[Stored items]
-- ==== Sys2Proof/Syntax.lean ====
section
/-! DEFINITION. The commands of the block: one constructor of `Instr` per row of spec/opcode_table.json, in the order of
the table. Operands are what the outside world supplies with the step: command headers and payload octets, register
offsets and values, the indexes of the unit the event happens in, and what the hardware measures or receives there. -/

namespace Sys2Proof

/-- The firmware worlds of the service cores (R533). -/
inductive World where
  | secure | vendor | customer
  deriving DecidableEq, Repr, Inhabited

/-- The path a command arrives on (R43, R53, R516): ring 0 on PCIE, the MGMT console, the shelf root that the device
follows, another chip through a QL port, or a service core of a world. -/
inductive CmdPath where
  | pcie
  | console
  | root
  | otherQl
  | core (w : World)
  deriving DecidableEq, Repr, Inhabited

/-- The command entry beside its opcode (R514). -/
structure Hdr where
  path : CmdPath
  cmdId : W32
  remote : Bool
  dst : BitVec 10
  deriving DecidableEq, Repr, Inhabited

/-- The clock domains that the boundary strobe reaches (R61, R62). -/
inductive Domain where
  | dsp | pipe | core | pcie | serdes | lpddr
  deriving DecidableEq, Repr, Inhabited

/-- Who writes a register: the host through PCIE, or service core k (R66). -/
inductive CfgSrc where
  | host
  | core (k : Fin 8)
  deriving DecidableEq, Repr, Inhabited

/-- Where the PCIe link stands, as R504 names it: L0, L1 by ASPM with its substates, L1 for a function in D3hot, Recovery with
whether the link returns to L0 from it, and the states below. -/
inductive LinkState where
  | l0
  | l1Aspm
  | l1D3hot
  | recovery (toL0 : Bool)
  | detect
  | polling
  | configuration
  | disabled
  | l2
  deriving DecidableEq, Repr, Inhabited

/-- R504: the link counts as in L0. -/
def LinkState.inL0 : LinkState → Bool
  | .l0 | .l1Aspm => true
  | .recovery r => r
  | .l1D3hot | .detect | .polling | .configuration | .disabled | .l2 => false

/-- A transmit descriptor as the device reads it (R527). -/
structure TxDesc where
  addr : W64
  len : W32
  sop : Bool
  eop : Bool
  tsReq : Bool
  remote : Bool
  wOffset : Byte
  tag : W32
  dstChip : BitVec 10
  deriving DecidableEq, Repr, Inhabited

/-- A task descriptor (R535). -/
structure TaskDesc where
  fn : W32
  group : Fin 8
  prio : Fin 16
  cores : Byte
  hold : Bool
  arg : W64
  deriving DecidableEq, Repr, Inhabited

/-- The occupants of on-chip and LPDDR memory that an uncorrectable error names (R588). -/
inductive Occupant where
  | nodeRow | routeRow | prefixRow
  | stagedNodeRow | stagedRouteRow | stagedPrefixRow
  | seenRow
  | seqWord | actionWord | gateWord
  | shaperState | policerState | queueState
  | packetBuffer
  | rxLog | stampQueue
  | derivedKey | storedKey
  | mordant
  | standbyImage
  | snapshotBuffer
  | shadowRecord
  | imageCopy
  | stagedImage
  | counter
  | violationLog | eventStaging
  | descriptorCache
  | taskSlot
  | coreMemory | secureMemory
  deriving DecidableEq, Repr, Inhabited

/-- What a crossing item that fails parity carried (R589). -/
inductive CrossItem where
  | frame | strobe | seqInstr | lookupRequest | lookupResult
  deriving DecidableEq, Repr, Inhabited

/-- What the board and the boot flash hold at reset release: the straps (R604), the LPDDR densities in GiB and whether
training succeeds (R35), whether the entropy source passes at step 2 (R415), and the octets of the boot flash by offset
(R410), where an offset not listed is erased and reads 0xFF. -/
structure BootFacts where
  chipId : BitVec 10
  pairSide : Bool
  bootOctal : Bool
  testEn : Bool
  dens0 : Fin 16
  dens1 : Fin 16
  trained : Bool
  trngOk : Bool
  flash : List (Nat × Byte)
  deriving DecidableEq, Repr, Inhabited

/-- What the environment gives a command that a console frame or a QZ-Link HOST frame carries: whether a fuse read-back
or a DMA succeeds, the level a CCA measures (0.25 dBm), and the blob that a transfer reads. -/
structure CmdEnv where
  ok : Bool
  level : Int
  blob : Option (List Byte)
  deriving DecidableEq, Repr, Inhabited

* Description of the task
Repeat exactly the lines from the first line of the records above through the line containing "opcode (R514). -/", both included, and nothing else.

* Reply
-- ==== Sys2Proof/Syntax.lean ====
section
/-! DEFINITION. The commands of the block: one constructor of `Instr` per row of spec/opcode_table.json, in the order of
the table. Operands are what the outside world supplies with the step: command headers and payload octets, register
offsets and values, the indexes of the unit the event happens in, and what the hardware measures or receives there. -/

namespace Sys2Proof

/-- The firmware worlds of the service cores (R533). -/
inductive World where
  | secure | vendor | customer
  deriving DecidableEq, Repr, Inhabited

/-- The path a command arrives on (R43, R53, R516): ring 0 on PCIE, the MGMT console, the shelf root that the device
follows, another chip through a QL port, or a service core of a world. -/
inductive CmdPath where
  | pcie
  | console
  | root
  | otherQl
  | core (w : World)
  deriving DecidableEq, Repr, Inhabited

/-- The command entry beside its opcode (R514). -/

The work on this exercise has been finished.